Sunday, May 18, 2014
Hey Everyone! Yes, I feel like I'm waking up after a long hibernation. I live in the Chicago area, and this winter would have made anyone want to curl up in a ball and wish it would go away!
Anyway, I'm feeling a little refreshed. I'm hoping by the end of June I'll have a new post up. Until then, I'm rubbing my eyes ... although that could be from the cat on my back, because I'm allergic.
Sunday, December 29, 2013
Hi Everyone! Yes, I am still around. My life is good but busy, and the blog unfortunately is an obligation to fulfill rather than an enjoyable hobby that I always meant it to be.

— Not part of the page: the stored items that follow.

-- ==== Sys2Proof/Word.lean ====
section
/-! DEFINITION. The bit-vector types of the machine (spec/00_scope.md R6, R7). -/

namespace Sys2Proof

/-- One byte of SRC, of DST, of a byte plane. -/
abbrev Byte := BitVec 8

/-- `IDX_BITS` = 32 (R6, D5): an index value, a FIFO entry, a predictor, a varint result,
a host register as the host reads or writes it. -/
abbrev Word := BitVec 32

/-- Four bits: a FIFO slot number, a nibble of a control byte. -/
abbrev Nibble := BitVec 4

end Sys2Proof
end

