-- ==== Sys2Proof/Config.lean ====
section
/-! DEFINITION. The constants of spec/00_scope.md R5, the parameters of R6, and the free values. -/

namespace Sys2Proof.Config

/-- `GROUP_BYTES` (R5): bytes produced by one byte group. -/
abbrev groupBytes : Nat := 16
/-- `GROUPS_PER_HDR` (R5): selectors per header byte. -/
abbrev groupsPerHdr : Nat := 4
/-- `BLOCK_BYTES` (R5): scratch bytes of one vertex block. -/
abbrev blockBytes : Nat := 8192
/-- `BLOCK_MAX_VERTS` (R5): most vertices in one block. -/
abbrev blockMaxVerts : Nat := 256
/-- `TAIL_MIN` (R5): least size of the vertex trailer. -/
abbrev tailMin : Nat := 32
/-- `ELEM_MAX` (R5): largest vertex element size. -/
abbrev elemMax : Nat := 256
/-- `SEQ_TAIL` (R5): reserved bytes at the end of a sequence stream. -/
abbrev seqTail : Nat := 4
/-- `AUX_TABLE` (R5): bytes of the codeAux table. -/
abbrev auxTable : Nat := 16
/-- `VARINT_MAX` (R5): most bytes of one varint. -/
abbrev varintMax : Nat := 5
/-- `FECMAX_V0` (R5, R17). -/
abbrev fecmaxV0 : Nibble := 15#4
/-- `FECMAX_V1` (R5, R17). -/
abbrev fecmaxV1 : Nibble := 13#4
/-- `LEN_BITS` = 32 (R6, D23): every offset of SRC and DST is below this (R40, R226). -/
abbrev lenLimit : Nat := 4294967296

/-- The parameters the spec leaves to the model (R6, D8, D12) and to the platform (R40, D1).  They are a
field of State that no step changes, so a statement about every state is a statement about every value of
them.  DESIGN CHOICE, log entry 1. -/
structure Params where
  /-- `FIFO_INIT` (R6, D8): what every FIFO slot holds at the start of a decode. -/
  fifoInit : Word
  /-- `GROUP_MARGIN` (R6, D12): bytes that must remain before a byte group is decoded. -/
  groupMargin : Nat
  /-- Where the platform puts SRC offset 0 in physical memory (R40, R223). -/
  srcBase : Nat
  /-- Where the platform puts DST offset 0 in physical memory (R40, R223). -/
  dstBase : Nat
deriving DecidableEq, Repr

/-- The values of R6; and SRC and DST apart by as much as any stream can be long. -/
def defaults : Params :=
  { fifoInit := 0xFFFFFFFF#32, groupMargin := 24, srcBase := 0, dstBase := lenLimit }

/-- FREE VALUE: the byte of DST at an offset where DST is unspecified (R49, U1), by the generation of DST's
contents and the offset.  Log entry 2. -/
opaque freeDst : Nat → Nat → Byte

/-- FREE VALUE: the working registers after a decode call has ended or after a hardware reset (R28, R29, U9), by
the number of times they were dropped before.  Log entry 3. -/
opaque freeWork : Nat → Machine.Work

end Sys2Proof.Config
end

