-- ==== Sys2Proof/Syntax.lean ====
section
/-! DEFINITION. The instructions: one constructor per row of spec/opcode_table.json (the stream symbols of
spec/30_encoding.md and the command START), and the positions at which a symbol is read. -/

namespace Sys2Proof

/-- The stream symbols and the command.  An operand is a field of the symbol's encoding; the payload a
symbol reads after itself (a free index, extension bytes) is not an operand: its meaning reads SRC. -/
inductive Instr where
  /-- `HDR.ATTR` (R61, R178): header byte of an attribute stream, version 0. -/
  | hdrAttr
  /-- `HDR.TRI v` (R61, R179): header byte of a triangle stream, version `v`. -/
  | hdrTri (ver : BitVec 1)
  /-- `HDR.SEQ v` (R61, R180): header byte of an index-sequence stream, version `v`. -/
  | hdrSeq (ver : BitVec 1)
  /-- `VB.LAST` (R62, R90): byte 1 to 4 of a varint with CONT = 0. -/
  | vbLast (group : BitVec 7)
  /-- `VB.CONT` (R62, R90): byte 1 to 4 of a varint with CONT = 1. -/
  | vbCont (group : BitVec 7)
  /-- `VB.FIFTH` (R62, R91): the fifth byte of a varint; bits 7:4 are ignored. -/
  | vbFifth (ignored : BitVec 4) (groupLo : BitVec 4)
  /-- `VARINT` (R90): one to five bytes in stream order. -/
  | varint (bytes : List Byte)
  /-- `FREE` (R63, R94): a varint in free-index form. -/
  | free (bytes : List Byte)
  /-- `SEQ` (R63, R152): a varint in sequence form. -/
  | seq (bytes : List Byte)
  /-- `TRI.NEW.BYTE15` (R137): control byte 0xFF. -/
  | triNewByte15
  /-- `TRI.NEW.BYTE0` (R136): control byte 0xFE. -/
  | triNewByte0
  /-- `TRI.NEW.TABLE j` (R131): control byte 0xF0 + j, j in 0..13. -/
  | triNewTable (j : Nibble)
  /-- `TRI.EDGE.FREE fe` (R128): LO = 15. -/
  | triEdgeFree (fe : Nibble)
  /-- `TRI.EDGE.NEXT fe` (R126): LO = 0. -/
  | triEdgeNext (fe : Nibble)
  /-- `TRI.EDGE.DEC fe` (R127): LO = 13, version 1. -/
  | triEdgeDec (fe : Nibble)
  /-- `TRI.EDGE.INC fe` (R127): LO = 14, version 1. -/
  | triEdgeInc (fe : Nibble)
  /-- `TRI.EDGE.FIFO fe, fec` (R126): a VertexFifo hit. -/
  | triEdgeFifo (fe fec : Nibble)
  /-- `CAUX feb, fec` (R65, R133): a codeAux byte, from the table or from the payload. -/
  | caux (feb fec : Nibble)
  /-- `CAUX.RESTART` (R132): the codeAux byte 0x00 read from the payload. -/
  | cauxRestart
  /-- `GHDR` (R67, R102): a byte-group header byte, the selectors of four groups. -/
  | ghdr (sel0 sel1 sel2 sel3 : BitVec 2)
  /-- `GRP.W0` (R106): selector 0. -/
  | grpW0
  /-- `GRP.W2` (R109): selector 1. -/
  | grpW2
  /-- `GRP.W4` (R110): selector 2. -/
  | grpW4
  /-- `GRP.W8` (R107): selector 3. -/
  | grpW8
  /-- `C2` (R68, R109): a control byte of a width-2 group. -/
  | c2 (code0 code1 code2 code3 : BitVec 2)
  /-- `C4` (R69, R110): a control byte of a width-4 group. -/
  | c4 (code0 code1 : Nibble)
  /-- `LIT` (R69, R107, R160): an extension byte, a byte of a width-8 group, a seed byte. -/
  | lit (value : Byte)
  /-- `RSV` (R72): a reserved byte; any value, never examined. -/
  | rsv (value : Byte)
  /-- `START` (R76, R170): a word written to CTRL with bit 0 set; bits 31:1 are ignored. -/
  | start (ignored : BitVec 31)
deriving DecidableEq, Repr

/-- Where a symbol is read (R60: symbols are "told apart by position", never by a prefix).  The decoder
takes the position; the sequencer knows it. -/
inductive Ctx where
  /-- SRC offset 0. -/
  | header
  /-- A triangle control byte; `v0` says that FECMAX is 15 (version 0), so that LO 13 and 14 are FIFO hits (R71). -/
  | ctri (v0 : Bool)
  /-- A codeAux byte; `payload` says that it comes from the payload, where 0x00 is the restart marker (R132). -/
  | caux (payload : Bool)
  /-- A byte of a varint; `fifth` says that it is the fifth (R62). -/
  | vb (fifth : Bool)
  /-- A varint whose use is not yet told. -/
  | varint
  /-- A free index. -/
  | free
  /-- A sequence symbol. -/
  | seq
  /-- A byte-group header byte. -/
  | ghdr
  /-- A 2-bit selector, given as bits 1:0 of a byte. -/
  | sel
  /-- A control byte of a width-2 group. -/
  | c2
  /-- A control byte of a width-4 group. -/
  | c4
  /-- A literal byte. -/
  | lit
  /-- A reserved byte. -/
  | rsv
  /-- A word written to CTRL, as four bytes, least significant first. -/
  | command
deriving DecidableEq, Repr

end Sys2Proof
end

Last week, I had decided to "retire" the blog. A good blogger must find the time to write interesting content -- in this case, watch a film, do some research and then translate my thoughts into words -- and to read other blogs, commenting on the content and striking up a dialogue with the writer.
However, I'm just not ready to end Classicfilmboy. I really do love my blog, and it's something I want to continue doing. So, I've decided to take a short break until spring. I make no promises; at that point, I'll determine whether to continue or to stop.
So, until then, here's a photo of my beloved Audrey with the late, great Peter O'Toole from the set of "How to Steal a Million." My thanks to those who have stopped by over the years and I do hope I will continue to see you in the future if and when I return (I'll be positive and emphasize "when")!
Monday, October 7, 2013
OK, so this isn't a post about a movie starring Ginger Rogers. However, I needed to get something up! My five-film Ginger filmathon will continue in a few weeks. But first, my hectic life comes first. Nothing terrible ... I'm very fortunately that I am well. Work is extremely busy, and when your work includes a lot of writing, you don't feel like writing on your time off, especially when your time off is busy being spent in other ways (volunteering, mentoring).
So ... enjoy Audrey, and for an added bonus, here's a photo of Ginger. I'll see you back here sooner rather than later!
Tuesday, September 10, 2013
NOTE: Finally, my much-delayed series on Ginger Rogers is here. It took me long enough, right? I’ve always loved Ginger Rogers, and it seemed like a natural progression that, after reviewing all of the Fred Astaire/Ginger Rogers films, to look at the very busy period that followed “The Story of Vernon and Irene Castle.” These five films released in 1939 and 1940 established her as a star in her own right.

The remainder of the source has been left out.